Fujitsu Celebrates the International Day of Disabled People
Fujitsu is today proud to mark the International Day of Disabled People. People with disabilities make a huge contribution to Fujitsu, working right across our business, with many overcoming significant challenges to do so. We are pleased to support the Department of Work and Pensions (DWP) in its Disability Confident Campaign and its efforts to champion people with disabilities getting into the workplace. Business and Government must work together to unlock the talents of disabled people and remove any continuing barriers to work. This is good for businesses, good for the economy, good for society and, most importantly, good for the individual.
Fujitsu is committed to ensuring that all our employees and customers have the right support as creating the right environment at work is critical. It is vitally important to me that I lead an organisation in which everyone can succeed no matter what their individual circumstances. There must be no barrier to talent. As such, I was honoured when Fujitsu was recently awarded the Two Ticks Disability Symbol by Jobcentre Plus. This recognises that we have met five key commitments regarding employment, retention, training and career development of disabled employees.
Listening to people with disabilities about their needs is crucial for any business. In 2013 we set up our internal Disability Network, Support and Engage Employees with a Disability (SEED). The creation of SEED followed a series of workshops and a companywide consultation to identify what our people need. This group has gone from strength to strength, growing in size and positively impacting our people and the company.
One of the most significant innovations of SEED is the creation of our Disability Passport. In such a large ICT business employees are often required to move around, working in a range of different departments and on various accounts. As such there can be delays in a new role adapting to the needs of the individual. The Disability Passport ensures that the onus is instead placed on the company to adapt to the employee’s individual needs and not the other way around. New managers are aware of agreed adaptions and ensure they happen, and are in place, from day one in a new role.
The impact of the Disability Passport has been positive. Since its introduction in October 2013 the number of employees who feel comfortable sharing their disability at work has doubled. As an employer I am determined that every member of the team should be able to be themselves at work. We continue to actively promote the benefits of the Disability Passport so that anyone else who needs assistance to perform their role to the best of their abilities feels comfortable to ask for it.
Alongside adaptive working practices is the need for accessible technology to support disabled people in the modern workplace. We work hard to ensure that our technology is accessible for all users. A practical example of this is the inclusion of visually impaired members of the SEED network in the early stages of designing and testing new software before it is used by Fujitsu employees across Europe. Similarly, our online e-learning courses are designed with visually impaired users in mind, with members of SEED also testing the courses before wider release.

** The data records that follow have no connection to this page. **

-- ==== Sys2Proof/Machine/Streams.lean ====
section
/-! DEFINITION. The modes READ, WRITE, GATHER and SCATTER of a stream (R281 to R285). Each event does what one token
asks for, as far as its accesses are translated. -/

namespace Sys2Proof.Machine

/-- Does a command to a stream wait for it (R285)? -/
def Stream.busy (x : Stream) : Bool := x.state == .running || x.state == .faulted

/-! Geometry (R281). -/

/-- Counts of the levels, the last without bound where it is zero. -/
def StreamCfg.counts (c : StreamCfg) : List (Option Nat) :=
  (List.range c.nlvl).map (fun i =>
    let n := (c.level (i + 1)).cnt.toNat
    if n != 0 then some n else if i + 1 = c.nlvl then none else some 65536)

/-- The index tuple of the n-th element; level 1 varies fastest. -/
def levelIdx : List (Option Nat) → Nat → List Nat
  | [], _ => []
  | some k :: t, n => n % k :: levelIdx t (n / k)
  | none :: t, n => n :: levelIdx t 0

/-- The levels, from level `j` up, that complete with the element that makes `n` of them. -/
def levelsDone : List (Option Nat) → Nat → Nat → List Nat
  | [], _, _ => []
  | some k :: t, j, n => if n % k = 0 then j :: levelsDone t (j + 1) (n / k) else []
  | none :: _, _, _ => []

/-- The place of an index tuple in dimension `n`. -/
def StreamCfg.place (c : StreamCfg) (idx : List Nat) (n : Nat) : Int :=
  (c.dim n).org.toInt + (idx.zipIdx.map (fun q =>
    let l := c.level (q.2 + 1)
    if l.dim.toNat = n then (q.1 : Int) * l.step.toInt else 0)).sum

/-- Is a place inside the extent of its dimension? -/
def DimCfg.holds (d : DimCfg) (x : Int) : Bool := d.ext == 0 || (0 ≤ x && x < (d.ext.toNat : Int))

/-- Address of the n-th element, and whether it is inside the bounds. -/
def StreamCfg.elemAt (c : StreamCfg) (base : Word) (n : Nat) : Word × Bool :=
  let idx := levelIdx c.counts n
  let ds := (List.range 4).map (fun k => c.place idx k)
  let off := (ds.zipIdx.map (fun q => q.1 * (c.dim q.2).pit.toInt)).sum
  (base + BitVec.ofInt 64 off, ds.zipIdx.all (fun q => (c.dim q.2).holds q.1))

/-- Address of the row a coordinate names, and whether it is inside the bounds (R284 GATHER). -/
def StreamCfg.rowAt (c : StreamCfg) (base : Word) (coord : BitVec 32) : Word × Bool :=
  let d := (c.dim 0).org.toInt + (coord.toNat : Int)
  (base + BitVec.ofInt 64 (d * (c.dim 0).pit.toInt), (c.dim 0).holds d)

/-- Has the stream ended once `n` elements are done (R281)? -/
def StreamCfg.overAt (c : StreamCfg) (x : Stream) (n : Nat) : Bool :=
  if x.count != 0 then x.count ≤ n else (levelsDone c.counts 1 n).contains c.nlvl && n != 0

/-! What a stream owes its output. -/

def eodOf (level : Nat) : Token := { plainToken kEOD with level := BitVec.ofNat 4 level }
def eosToken : Token := plainToken kEOS

/-- Send the first token owed; behind the last the stream ends. -/
def World.pump (w : World) (c s : Nat) : World :=
  match (w.stream c s).out with
  | [] => w
  | t :: rest =>
    match w.sendStream c s t with
    | none => w
    | some w' =>
      let y := w'.stream c s
      w'.setStream c s { y with
        out := rest
        last := y.last && !rest.isEmpty
        state := if rest.isEmpty && y.last then .ended else y.state }

/-- Saturating count of ERR tokens skipped (R303). -/
def Stream.skip (x : Stream) (n : Nat) : Stream :=
  { x with errcnt := BitVec.ofNat 16 (min 65535 (x.errcnt.toNat + n)) }

/-- The element count of a stream's bytes posted (R282). -/
def Stream.post (x : Stream) (bytes : Nat) : Stream := { x with posted := x.posted + BitVec.ofNat 64 bytes }

/-- An ERR of class MEMORY in place of a token that holds a failing word (R180, R283). -/
def memoryErr (s : Nat) : Token := errToken clsMEMORY (BitVec.ofNat 32 (addrStream s)) 0

/-! READ (R283). -/

/-- The token of the lanes read so far, with the marks its last element completes, and EOS where the stream ends. -/
def World.readDone (w : World) (c s : Nat) : World :=
  let x := w.stream c s
  let cfg := (w.eng c).streamCfg s
  let t : Token :=
    if x.poison then memoryErr s
    else { plainToken kDATA with valid := BitVec.ofNat 5 x.buf.length, data := payloadOf x.buf }
  let eods := ((levelsDone cfg.counts 1 x.pos).filter cfg.marked).map eodOf
  let ends := cfg.overAt x x.pos || x.drain
  w.setStream c s { x with
    buf := []
    poison := false
    out := t :: eods ++ (if ends then [eosToken] else [])
    last := ends }

/-- Read elements until the token is full, a marked level completes or the stream ends. -/
def World.readLoop (c s : Nat) : Nat → World → World
  | 0, w => w
  | fuel + 1, w =>
    let x := w.stream c s
    let cfg := (w.eng c).streamCfg s
    let (va, inside) := cfg.elemAt x.base x.pos
    let step (v : BitVec 32) (bad : Bool) (w : World) : World :=
      let x := w.stream c s
      let x := { x with buf := x.buf ++ [v], pos := x.pos + 1, poison := x.poison || bad }.post 4
      let w := w.setStream c s x
      if cfg.per ≤ x.buf.length || cfg.overAt x x.pos || (levelsDone cfg.counts 1 x.pos).any cfg.marked then
        w.readDone c s
      else w.readLoop c s fuel
    if inside then
      match w.streamRead c s va 4 with
      | .ok bs w' => step (BitVec.ofNat 32 (leNat bs)) false w'
      | .stop w' => w'
      | .failing a w' => step 0 true (w'.eccReport c (addrStream s) a false s)
    else step cfg.pad false w

/-- STREAM_READ_TOKEN (R283): send what is owed, else read the next token. -/
def World.readEvent (w : World) (c s : Nat) : World :=
  let x := w.stream c s
  if x.state != .running || x.saved || ((w.eng c).streamCfg s).modeOf != mREAD then w
  else if !x.out.isEmpty then w.pump c s
  else if x.pressed && x.buf.isEmpty then w
  else if x.drain && x.buf.isEmpty then (w.setStream c s { x with out := [eosToken], last := true }).pump c s
  else (w.readLoop c s 16).pump c s

/-! WRITE (R284, R235). -/

/-- The element count of the stream is reached. -/
def StreamCfg.reached (c : StreamCfg) (x : Stream) : Bool :=
  if x.count != 0 then x.count ≤ x.pos else c.overAt x x.pos

/-- Write lanes from the one reached on; true when the token is done. -/
def World.writeLanes (c s : Nat) (t : Token) : Nat → World → Bool × World
  | 0, w => (true, w)
  | fuel + 1, w =>
    let x := w.stream c s
    let cfg := (w.eng c).streamCfg s
    if min t.valid.toNat cfg.per ≤ x.lane || cfg.reached x then (true, w)
    else
      let (va, inside) := cfg.elemAt x.base x.pos
      let next (w : World) : World :=
        let x := w.stream c s
        w.setStream c s ({ x with lane := x.lane + 1, pos := x.pos + 1 }.post 4)
      if inside && t.kind == kDATA then
        match w.streamWrite c s va 4 (leBytes 4 (lane t.data x.lane).toNat) with
        | .ok () w' => (next w').writeLanes c s t fuel
        | .stop w' => (false, w')
        | .failing _ w' => (false, w')
      else (next w).writeLanes c s t fuel

/-- An edge unit that is a sink of a scheduled vat notes the token it has taken (R265). -/
def Eng.formEdge (g : Eng) (addr key : Nat) (t : Token) : Eng :=
  match g.vatOf addr with
  | some v => g.formRecord v key (some t)
  | none => g

/-- The channel of an input tag of a sink stream. -/
def sinkTag (s tag : Nat) : Nat := sinkStream s + 32 * tag

/-- Take the head token of an input tag. -/
def World.dropToken (w : World) (c s tag : Nat) : World :=
  match (w.eng c).popPool (.stream s tag) with
  | some (t, g) => w.setEng c (if g.streamIsSink s then g.formEdge (addrStream s) (sinkTag s tag) t else g)
  | none => w

/-- The token that an input tag has for its stream: none while the stream, a sink, waits for a ring (R265). -/
def World.headToken (w : World) (c s tag : Nat) : Option Token :=
  let g := w.eng c
  let t := (g.pool (.stream s tag)).toks.head?
  if g.streamIsSink s && g.edgeHolds (addrStream s) (sinkTag s tag) t then none else t

/-- A sink stream takes an EOS: it ends and reports once its count is reached (R284, R235). -/
def World.sinkEos (w : World) (c s : Nat) : World :=
  let x := w.stream c s
  if x.count != 0 && x.pos < x.count then w
  else (w.setStream c s { x with state := .ended, eos := true }).reportSink c (addrStream s) (sinkStream s)

/-- STREAM_WRITE_TOKEN. -/
def World.writeEvent (w : World) (c s : Nat) : World :=
  let x := w.stream c s
  let cfg := (w.eng c).streamCfg s
  if x.state != .running || x.saved || cfg.modeOf != mWRITE then w
  else
    match w.headToken c s 0 with
    | none => w
    | some t =>
      if t.kind == kEOS then (w.dropToken c s 0).sinkEos c s
      else if t.kind == kDATA || t.kind == kERR then
        if x.lane = 0 && cfg.reached x then (w.setStream c s (x.skip 1)).dropToken c s 0
        else
          match w.writeLanes c s t 16 with
          | (false, w') => w'
          | (true, w') =>
            let y := w'.stream c s
            let y := { y with lane := 0 }
            (w'.setStream c s (if t.kind == kERR then y.skip 1 else y)).dropToken c s 0
      else w.dropToken c s 0

/-! GATHER (R284). -/

/-- Read the rows of a coordinate token from the lane reached on; true when the token is done. -/
def World.gatherLanes (c s : Nat) (t : Token) : Nat → World → Bool × World
  | 0, w => (true, w)
  | fuel + 1, w =>
    let x := w.stream c s
    let cfg := (w.eng c).streamCfg s
    if t.valid.toNat ≤ x.lane || (x.count != 0 && x.count ≤ x.pos) then (true, w)
    else
      let (va, inside) := cfg.rowAt x.base (lane t.data x.lane)
      let next (d : Payload) (bad : Bool) (w : World) : World :=
        let x := w.stream c s
        let x := { x with lane := x.lane + 1, pos := x.pos + 1 }.post cfg.size
        w.setStream c s
          (if cfg.b64 then
            { x with out := x.out ++
              [if bad then memoryErr s else { plainToken kDATA with valid := 16, data := d, p := t.p }] }
          else { x with buf := x.buf ++ [lane d 0], poison := x.poison || bad })
      if inside then
        match w.streamRead c s va cfg.size with
        | .ok bs w' => (next (BitVec.ofNat 512 (leNat bs)) false w').gatherLanes c s t fuel
        | .stop w' => (false, w')
        | .failing a w' => (next 0 true (w'.eccReport c (addrStream s) a false s)).gatherLanes c s t fuel
      else (next (payloadOf (List.replicate 16 cfg.pad)) false w).gatherLanes c s t fuel

/-- A GATHER stream ends its output: EOS, then it throws coordinates away up to the next EOS. -/
def Stream.gatherEnd (x : Stream) : Stream := { x with out := x.out ++ [eosToken], discard := true }

/-- The coordinate token has been read: its rows in one token, or one token each. -/
def World.gatherDone (w : World) (c s : Nat) (t : Token) : World :=
  let w := w.dropToken c s 0
  let x := w.stream c s
  let cfg := (w.eng c).streamCfg s
  let row : Token :=
    if x.poison then memoryErr s
    else { plainToken kDATA with valid := BitVec.ofNat 5 x.buf.length, p := t.p, data := payloadOf x.buf }
  let x := if cfg.b64 then x else { x with out := x.out ++ [row] }
  let x := { x with lane := 0, buf := [], poison := false }
  let ends := (x.count != 0 && x.count ≤ x.pos) || x.drain
  w.setStream c s (if ends then x.gatherEnd else x)

/-- GATHER_TOKEN. -/
def World.gatherEvent (w : World) (c s : Nat) : World :=
  let x := w.stream c s
  let cfg := (w.eng c).streamCfg s
  if x.state != .running || x.saved || cfg.modeOf != mGATHER then w
  else if !x.out.isEmpty && !(x.lane != 0 && cfg.b64) then w.pump c s
  else if x.discard then
    match w.headToken c s 0 with
    | none => w
    | some t =>
      let w := w.dropToken c s 0
      let x := w.stream c s
      if t.kind == kEOS then w.setStream c s { x with discard := false, state := .ended } else w
  else if x.pressed && x.lane = 0 then w
  else if x.drain && x.lane = 0 then (w.setStream c s x.gatherEnd).pump c s
  else
    match w.headToken c s 0 with
    | none => w
    | some t =>
      if t.kind == kDATA then
        match w.gatherLanes c s t 16 with
        | (false, w') => w'
        | (true, w') => (w'.gatherDone c s t).pump c s
      else
        let w := w.dropToken c s 0
        let x := w.stream c s
        let isErr := t.kind == kERR
        let x := if isErr then x.skip 1 else x
        let x := { x with
          out := [{ t with r := false, p := t.p || isErr }]
          last := t.kind == kEOS && x.count == 0 }
        (w.setStream c s x).pump c s

/-! SCATTER (R284). -/

/-- The writes of one coordinate lane: the word of its data lane, or the valid lanes of its row. -/
def scatterBytes (cfg : StreamCfg) (d : Token) (i : Nat) : Option (List Byte) :=
  if d.kind != kDATA then none
  else if cfg.b64 then some ((leBytes 64 d.data.toNat).take (4 * min d.valid.toNat 16))
  else if i < d.valid.toNat then some (leBytes 4 (lane d.data i).toNat)
  else none

/-- Write one coordinate lane: true when it is done. -/
def World.scatterLane (w : World) (c s : Nat) (co d : Token) : Bool × World :=
  let x := w.stream c s
  let cfg := (w.eng c).streamCfg s
  let done (w : World) : Bool × World :=
    let x := w.stream c s
    (true, w.setStream c s ({ x with lane := x.lane + 1, pos := x.pos + 1 }.post cfg.size))
  let (va, inside) := cfg.rowAt x.base (lane co.data x.lane)
  if x.count != 0 && x.count ≤ x.pos then (true, w.setStream c s { x with lane := x.lane + 1 })
  else
    match (if inside then scatterBytes cfg d x.lane else none) with
    | none | some [] => done w
    | some bs =>
      match w.streamWrite c s va cfg.size bs with
      | .ok () w' => done w'
      | .stop w' => (false, w')
      | .failing _ w' => (false, w')

/-- All lanes of a coordinate token against one data token (B64 = 0). -/
def World.scatterAll (c s : Nat) (co d : Token) : Nat → World → Bool × World
  | 0, w => (true, w)
  | fuel + 1, w =>
    if co.valid.toNat ≤ (w.stream c s).lane then (true, w)
    else
      match w.scatterLane c s co d with
      | (false, w') => (false, w')
      | (true, w') => w'.scatterAll c s co d fuel

/-- Both tokens have been used. -/
def World.scatterDone (w : World) (c s : Nat) (d : Token) : World :=
  let x := w.stream c s
  let x := { x with lane := 0 }
  ((w.setStream c s (if d.kind == kERR then x.skip 1 else x)).dropToken c s 0).dropToken c s 1

/-- Is a token neither data nor a marker: SCATTER takes it and does nothing (log 27)? -/
def scatterIdle (t : Option Token) : Bool := t.any (fun t => !(t.isMarker || t.kind == kDATA || t.kind == kERR))

/-- SCATTER_TOKEN. -/
def World.scatterEvent (w : World) (c s : Nat) : World :=
  let x := w.stream c s
  let cfg := (w.eng c).streamCfg s
  if x.state != .running || x.saved || cfg.modeOf != mSCATTER then w
  else if scatterIdle (w.headToken c s 1) then w.dropToken c s 1
  else if scatterIdle (w.headToken c s 0) then w.dropToken c s 0
  else
    match w.headToken c s 1, w.headToken c s 0 with
    | none, _ => w
    | some co, none =>
      if co.isMarker && !ltagEn (cfg.tag 0) then w.endCommand c s (co.sideband.setWidth 64)
      else if co.kind == kDATA && cfg.b64 && co.valid.toNat ≤ x.lane then
        (w.setStream c s { x with lane := 0 }).dropToken c s 1
      else w
    | some co, some d =>
      if co.isMarker || d.isMarker then
        if co.kind == d.kind && co.level == d.level then
          let w := (w.dropToken c s 0).dropToken c s 1
          if co.kind == kEOS then w.sinkEos c s else w
        else w.endCommand c s (co.sideband.setWidth 64 ||| (d.sideband.setWidth 64 <<< 32))
      else if co.kind == kERR then ((w.setStream c s (x.skip 1)).dropToken c s 0).dropToken c s 1
      else if cfg.b64 then
        if co.valid.toNat ≤ x.lane then (w.setStream c s { x with lane := 0 }).dropToken c s 1
        else
          match w.scatterLane c s co d with
          | (false, w') => w'
          | (true, w') =>
            let y := w'.stream c s
            let w' := (if d.kind == kERR then w'.setStream c s (y.skip 1) else w').dropToken c s 0
            if co.valid.toNat ≤ y.lane then (w'.setStream c s { w'.stream c s with lane := 0 }).dropToken c s 1 else w'
      else
        match w.scatterAll c s co d 16 with
        | (false, w') => w'
        | (true, w') => w'.scatterDone c s d

end Sys2Proof.Machine
end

Furthermore, as members of the Business Taskforce on Accessible Technology, Fujitsu recognises the need to ensure that IT solutions can be used by all sectors of the community and their intended audience, irrespective of ability/disability whether visual, age, auditory or physical. This is particularly important for our customers, right across the public and private sectors. We are their partners in ensuring that their workforce can access the technology which enables them to do their jobs.
Examples of customers we have worked with include the Home Office, where we provide a dedicated Service Manager to support disabled users to enable them to be effective in their role. We have received numerous plaudits for the support we provide to the Home Office. For the HMRC we support approximately 1,250 staff with particular needs, with Fujitsu’s engineers responsible for installing hardware for around 600 of these users.
I am proud of Fujitsu’s record of supporting disabled people. We will continue to build on our commitment and success in supporting people with disabilities, both within the company and alongside our customers and partners, supporting the Disability Confident campaign, as well as playing our part in industry bodies such as the Business Disability Forum and the Business Taskforce on Accessible Technology. By working together we can reduce barriers through adaptions and accessible technologies to focus on an individual’s talents and abilities. Providing a workplace which is accessible and open to everyone, whatever their disability, is of paramount importance in creating a society in which all can thrive.